Red and blue police lights splash off the chipped chrome letters spelling ICE MACHINE. I’m standing in front of the motel vending machines with my plastic pail in my hand, lost in thought. Where does the water for the machine come from? Is it from some local stream? Do they filter it? Is the water sealed inside an internal reservoir before it’s frozen into cubes?

I just read a paper that described a new bacterium found deep inside ice caves. It evolved from photosynthesis to chemosynthesis—literally eating the rocks to survive. It could also chew through the charcoal used in most filters like soft ice cream.

So far it hasn’t been shown to be harmful to humans . . . which makes me wonder if it would be useful for dissolving the mineral buildup of kidney stones. So many questions . . .

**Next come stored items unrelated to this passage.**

/-! ## CEILING_SET (R511) -/

/-- CEILING_SET. -/
def doCeilingSet (c : Cmd) (pay : List Byte) (s : State) : State :=
  let scope := leAt pay 0 1
  let x := leAt pay 1 1
  let y := leAt pay 2 1
  let i := 16 * y + x
  let off := bitAt (leAt pay 3 1) 0
  let v := leAt pay 4 4
  let range := if scope = 0 then 45 ≤ v ∧ v ≤ 140 else 2000 ≤ v ∧ v ≤ 25000
  checked c [(decide (pay.length ≠ 8), stBadLength),
      (cmdPart c != 0xFF || decide (1 < scope) || decide (1 < leAt pay 3 1) || (v == 0) != off || (!off && !decide range)
        || (scope == 0 && (decide (15 < x) || decide (13 < y) || placeRole i != 1))
        || (scope == 1 && (x != 0 || y != 0)), stBadField),
      (scope == 0 && siteAbsent s i, stUnitAbsent)]
    (needProc (kingPtc s) c pay (fun s =>
      let u := if off then none else some v
      let s := settleBoost s
      complete c stOk 0 (if scope = 0 then modPwr i (fun p => { p with ceilHost := u }) s
        else { s with pwr := { s.pwr with ceil := u } }))) s

/-- CEILING_SET. -/
def execCeilingSet (c : Cmd) (s : State) : Out := runRow c 0x0802 doCeilingSet s

/-! ## POWER_STATUS (R512) -/

/-- PSTATE. -/
def pstateCode (s : State) (i : Nat) : Nat :=
  if siteAbsent s i then 0
  else if !isDieSite i then 7
  else match modeOf s i with
    | .off => 1 | .ramping => if rampsNow s i then 2 else 3 | .on => 3 | .selfRefresh => 4 | .tripped => 5 | .dark => 6

/-- DOMAINS. -/
def domainsOn (s : State) (i : Nat) : Nat :=
  let all := (if placeRole i = 3 then 5 else 3) + (if placeRole i = 2 then 8 else 0)
  match modeOf s i with
  | .on => all
  | .ramping => if rampsNow s i then 0 else all
  | .selfRefresh => 3
  | _ => 0

/-- The 64 bytes of a site record (Table 17-9). -/
def powerSiteBytes (s : State) (i : Nat) : List Byte :=
  let p := pwrOf s i
  let role := placeRole i
  let head := natLe 1 (siteX i) ++ natLe 1 (siteY i) ++ natLe 1 (pstateCode s i)
  if siteAbsent s i ∨ !isDieSite i then head ++ copies 61 0
  else
    let ratio := p.paths.foldl (fun m x => max m x.ratio) 0
    head ++ natLe 1 (domainsOn s i) ++ natLe 2 (phaseMask s i 0) ++ natLe 1 (phaseMask s i 1) ++ natLe 1 (phaseMask s i 2)
      ++ p.cur.flatMap (natLe 4) ++ natLe 4 p.branch ++ natLe 2 (if role = 1 then effCeiling s i else 0)
      ++ natLe 2 (match p.ceilHost with | some a => 10 * a | none => 0) ++ natLe 2 p.vminLogic ++ natLe 2 p.vminArray
      ++ natLe 2 (min 0xFFFF ratio)
      ++ natLe 1 (b2n p.demand.shown + 2 * b2n (p.paths.any (fun x => x.degraded)) + 4 * b2n (role == 1 && hasHeadroom s i))
      ++ natLe 1 p.retired.length ++ natLe 2 (if role = 3 then p.lanePwr else 0) ++ copies 2 0 ++ natLe 4 p.losses
      ++ copies 16 0

/-- The 64 bytes of the header (Table 17-8). -/
def powerHeader (s : State) : List Byte :=
  let p := s.pwr
  let bits (f : QuadPwr → Bool) : Nat := p.quads.zipIdx.foldl (fun m q => m + (if f q.1 then 2 ^ q.2 else 0)) 0
  natLe 2 1 ++ copies 2 0 ++ natLe 4 p.inputMv ++ natLe 4 p.inputMa ++ natLe 4 (p.ceil.getD 0)
    ++ p.quads.flatMap (fun q => natLe 4 q.ma) ++ (List.range 4).flatMap (fun n => natLe 2 (quadPeak s n / 100))
    ++ natLe 1 (bits (fun q => q.closed) + 16 * bits (fun q => q.limit.shown))
    ++ natLe 1 (b2n p.limit.shown + 2 * b2n (p.range != .normal)) ++ copies 2 0 ++ natLe 4 p.auxMw ++ natLe 8 p.tick
    ++ copies 8 0

/-- The checks of a status command that takes BUF_LEN and BUF_ADDR, with the PART rule of R502. -/
def statusChecks (c : Cmd) (need : Nat) (pay : List Byte) : List (Bool × Nat) :=
  [(decide (pay.length ≠ 16), stBadLength), (cmdPart c != 0xFF || !zeroAt pay 0 4, stBadField),
   (bufStatus c (leAt pay 8 8) (leAt pay 4 4) need != stOk, bufStatus c (leAt pay 8 8) (leAt pay 4 4) need)]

So many questions . . . I barely notice the squeal of tires as a vehicle comes to a stop behind me. I turn and see that it’s an armored van and that the parking lot has filled with a half dozen police cruisers, each with a pair of county deputies ducked behind, guns drawn and shotguns pressed to their shoulders. Every eye and weapon is trained on the rooms across the lot from me.

“Get down,” someone whispers harshly.

A man in black slacks and a tie covered by a bulletproof jacket is hiding behind the driver-side door of a Ford Bronco parked beside me. I can see a badge on a pendant, but his gun isn’t drawn.

He waves me away. “Go back to your room.”

Everything is happening in slow motion, but I can’t move. All I can do is crouch and watch from behind his rear bumper.

Four men in black tactical gear with metal face masks leap out of the back of the van and run toward the row of rooms across from us. One of them is carrying a thick metal cylinder. He rams it against a lock, and the door bursts open. Guns pointed inside, two men rush into the room while the others keep them covered.

There’s a tense silence.

From inside someone shouts, “Clear!”

One of the armored men steps outside and makes some kind of hand signal while shaking his head.